The NPP gained power by offering a pro-poor alternative to a beleaguered Sri Lankan public, cutting across long-standing ethnic loyalties to win in Tamil areas in the north, a first for a non-Tamil party since the 30-year civil war between the Sinhalese and the Tamils.

It also achieved a two-thirds majority in November, a first for the country’s proportional representation system, despite holding only three seats after the 2020 election.

But the return of Donald Trump to the White House may bring renewed uncertainty to the global economy, Kadirgamar added, meaning Sri Lanka could find itself in a tricky position after 2027, when the country starts repaying its debt “without growth and with such a bad bond deal”.

Other analysts have urged the government to remain steadfast and negotiate for better repayment terms from the IMF.

“It is unfortunate that the deposed president Wickremesinghe has left the country with a debt agreement favouring creditors to the detriment of the nation’s economic sovereignty,” said Kanchana N Ruwanpura, a professor of development studies from the University of Gothenburg, Sweden, and co-founder of the Institute of Political Economy, Sri Lanka.

She says that deal has harmed Sri Lanka, noting that Ghana secured a 37 per cent reduction in loan repayments, while Sri Lanka received only a 27 per cent cut on debts to private creditors.

The NPP still has alternatives, she added, and it should “work hard” to highlight the regressive nature of the global financial architecture and its “paucity” in tackling the climate and debt crises.

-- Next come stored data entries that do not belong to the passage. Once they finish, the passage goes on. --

/-- One act of the operation in a slot of an engine: a unit waits until the writes of the one before are acknowledged, so that a fault leaves it
untouched (R205). The operation of a COPY command ends with its command (R106). -/
def State.engStep (s : State) (copy : Bool) : State :=
  let ret := s.input.reticle.toNat
  let slot := s.input.slot.toNat
  match s.engOp copy ret slot with
  | none => s
  | some e =>
    if e.fault.valid || s.waitsFor e.after then s
    else if e.unit < e.units then
      (if e.writes ≠ [] then s
       else if e.kind = .gather then
        match e.index with
        | none => s.engIndex ret slot e
        | some x => s.engUnit copy ret slot e x.toNat
       else s.engUnit copy ret slot e 0)
    else if s.engDone copy ret slot e && e.cmd.isNone then (s.dropEngOp copy ret slot).copDone e.core e.op
    else s

/-- COPY_UNIT (R205, R339). -/
def execCopyUnit (s : State) : Outcome State Fault Refusal := .next (s.engStep true)

/-- GATHER_UNIT (R200, R340). -/
def execGatherUnit (s : State) : Outcome State Fault Refusal := .next (s.engStep false)

/-! ## Multicast (R222 to R226) -/

def State.multi (s : State) (op : Nat) : Option EngOp := tabFind s.x.multis op
def State.setMulti (s : State) (op : Nat) (e : EngOp) : State := { s with x := { s.x with multis := tabPut s.x.multis op e } }

/-- SOLO or ACQ: the request never merges (R224). -/
def EngOp.alone (e : EngOp) : Bool := fieldAt e.desc 0x1A 1 % 2 == 1 || fieldAt e.desc 0x1A 1 / 4 % 2 == 1

/-- The cache policies of lines from a place on that share a home slice and follow one another, at most `n`: each translated (R199, R223). -/
def State.lineRun (ret : Nat) (asn : BitVec 16) (stack last : Nat) : Nat → Word → List (BitVec 2) → State → List (BitVec 2) × State
  | 0, _, c, s => (c, s)
  | n + 1, va, c, s =>
    match s.translate ret asn va .read with
    | (.at (.hbm p) a, s1) =>
      if p = last + 128 ∧ (s1.boot.test.stackOf p).1 = stack then State.lineRun ret asn stack p n (va + 128) (c ++ [a.cp]) s1 else (c, s1)
    | (_, s1) => (c, s1)

/-- A multicast sends its next request: a run of lines of one slice, or an ordinary read of a line that no slice homes (R223). -/
def State.multiSend (s : State) (op : Nat) (e : EngOp) (c : CoreId) : State :=
  let ret := reticleOf c.ix
  let va : Word := BitVec.ofNat 64 (fieldAt e.desc 0 8 + 128 * e.unit)
  let s0 := if !e.acquired && fieldAt e.desc 0x1A 1 % 2 == 1 then s.acquireBanks c.ix (BitVec.ofNat 3 (fieldAt e.desc 0x1B 1)) else s
  match s0.translate ret e.asn va .read with
  | (.fault f, s1) => s1.multiFault op e.unit f va
  | (.hole _, s1) => s1.multiFault op e.unit cBounds va
  | (.stall, s1) => s1
  | (.at (.hbm p) a, s1) =>
    let stack := (s1.boot.test.stackOf p).1
    let (cps, s2) := State.lineRun ret e.asn stack p (min 255 (e.units - e.unit - 1)) (va + 128) [a.cp] s1
    let n := cps.length
    let e' := { e with
      unit := e.unit + n, acquired := true, lines := e.lines ++ (List.range n).map (e.unit + ·)
      policies := (cps.mapIdx (fun i c => (e.unit + i, c))) ++ e.policies }
    (s2.setMulti op e').sendPacket
      { id := 0, cls := 0, rclass := 0, kind := 10, src := coreNode c.ix, sport := 0, dst := stackNode stack, dport := 0,
        tag := BitVec.ofNat 16 e.unit, addr := BitVec.ofNat 64 p, dset := BitVec.ofNat 16 (fieldAt e.desc 0x18 2),
        lines := BitVec.ofNat 8 (n - 1), op := 0, asn := e.asn, access := op, payload := [], badHeader := false }
  | (.at l a, s1) =>
    (s1.setMulti op { e with unit := e.unit + 1, acquired := true, lines := e.lines ++ [e.unit] }).request
      { id := 0, agent := .multi c op, op := .read, loc := l, ea := va, size := 128, data := [], expect := [], fe := false, sc := false,
        fePage := a.fe, pub := false, cp := a.cp, acquire := none, dest := .multi op e.unit, after := [], done := false, pc := 0, asn := e.asn,
        err := 0 }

In his initial economic plan, Dissanayake proposed strategies to stimulate growth and production, encouraging all citizens to participate in revitalising the economy – with seed labs to improve agricultural yields on Sri Lanka’s farms, and initiatives to boost tourism, IT education and entrepreneurship.

His shift in approach to the IMF has garnered support from financial markets, as the country seeks to move away from the threat of default.

On Thursday, Moody’s the rating agency said it would consider upgrading Sri Lanka’s sovereign credit rating.

This move reflects Dissanayake’s pragmatic approach, according to W. A. Wijewardena, a former deputy governor from the central bank of Sri Lanka.

“Pragmatism means that if Dissanayake does not go by the IMF programme now, the country would have been driven to a chaotic situation,” Wijewardena said.

He cautioned that it is still early in his presidency, and the public will closely watch whether promises for change are turned into actionable plans.

“We know that the vision statement made by a leader – unless it is converted to an implementable action plan – is only just mere words,” Wijewardena added.